(Items listed in a dataset)
BEGIN

-- ==== Sys2Proof/Decode.lean ====
section
/-! DEFINITION. The command word (spec/30_encoding.md R55 to R57, R60): its fields, the decoder, total on all 2^20
words and refusing a reserved opcode by name, and after it the encoder. -/

namespace Sys2Proof

/-- A command word from its three fields, `oooo aaaaaaaa bbbbbbbb` (R55). -/
def cmdWord (op : BitVec 4) (a b : Byte) : CmdWord := op ++ a ++ b

/-- Bits 19:16, the opcode (R55). -/
def opField (w : CmdWord) : BitVec 4 := w.extractLsb' 16 4

/-- Bits 15:8, the first operand (R55). -/
def aField (w : CmdWord) : Byte := w.extractLsb' 8 8

/-- Bits 7:0, the second operand (R55). -/
def bField (w : CmdWord) : Byte := w.extractLsb' 0 8

/-- What a command word stands for: an operation, or a reserved opcode (R56, R57). -/
inductive Decoded where
  | op (i : Instr)
  | reservedOpcode (o : BitVec 4)
  deriving DecidableEq, Repr

/-- The opcode map of R56. Operand bits an opcode does not use are ignored (R56, 92 D26). -/
def decode (w : CmdWord) : Decoded :=
  match (opField w).toNat with
  | 0 => .op (.encode ((aField w).getLsbD 0) (bField w))
  | 1 => .op (.cksum (bField w))
  | 2 => .op (.recv (bField w))
  | 3 => .op (.send (aField w) (bField w))
  | _ => .reservedOpcode (opField w)

/-- The opcode R56 assigns to each operation. -/
def opcode : Instr → BitVec 4
  | .encode _ _ => 0#4
  | .cksum _ => 1#4
  | .recv _ => 2#4
  | .send _ _ => 3#4

/-- Field `a` of each operation's word; an assembler writes ignored bits as 0 (R56). -/
def operandA : Instr → Byte
  | .encode s _ => (0#7 ++ BitVec.ofBool s : BitVec 8)
  | .cksum _ => 0#8
  | .recv _ => 0#8
  | .send req _ => req

/-- Field `b` of each operation's word (R56). -/
def operandB : Instr → Byte
  | .encode _ act => act
  | .cksum h => h
  | .recv h => h
  | .send _ h => h

/-- The encoder: the word an assembler writes for an operation (R55, R56). -/
def encode (i : Instr) : CmdWord := cmdWord (opcode i) (operandA i) (operandB i)

/-- The bits of the word that each operation uses; the others are ignored (R56). -/
def usedBits : Instr → CmdWord
  | .encode _ _ => 0xF01FF#20
  | .cksum _ => 0xF00FF#20
  | .recv _ => 0xF00FF#20
  | .send _ _ => 0xFFFFF#20

/-- The host's entry to the decoder: `w` holds the bits of the word as spec/opcode_table.json numbers them. The table
gives a row 20 bits, so a word with a bit above bit 19 is no command word. -/
def decodeTableWord (_nbits w : Nat) : Option Instr :=
  if w < 2 ^ 20 then
    match decode (BitVec.ofNat 20 w) with
    | .op i => some i
    | .reservedOpcode _ => none
  else none

end Sys2Proof
end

END

Select every line of the records holding the string "decoder".

/-! DEFINITION. The command word (spec/30_encoding.md R55 to R57, R60): its fields, the decoder, total on all 2^20
/-- The host's entry to the decoder: `w` holds the bits of the word as spec/opcode_table.json numbers them. The table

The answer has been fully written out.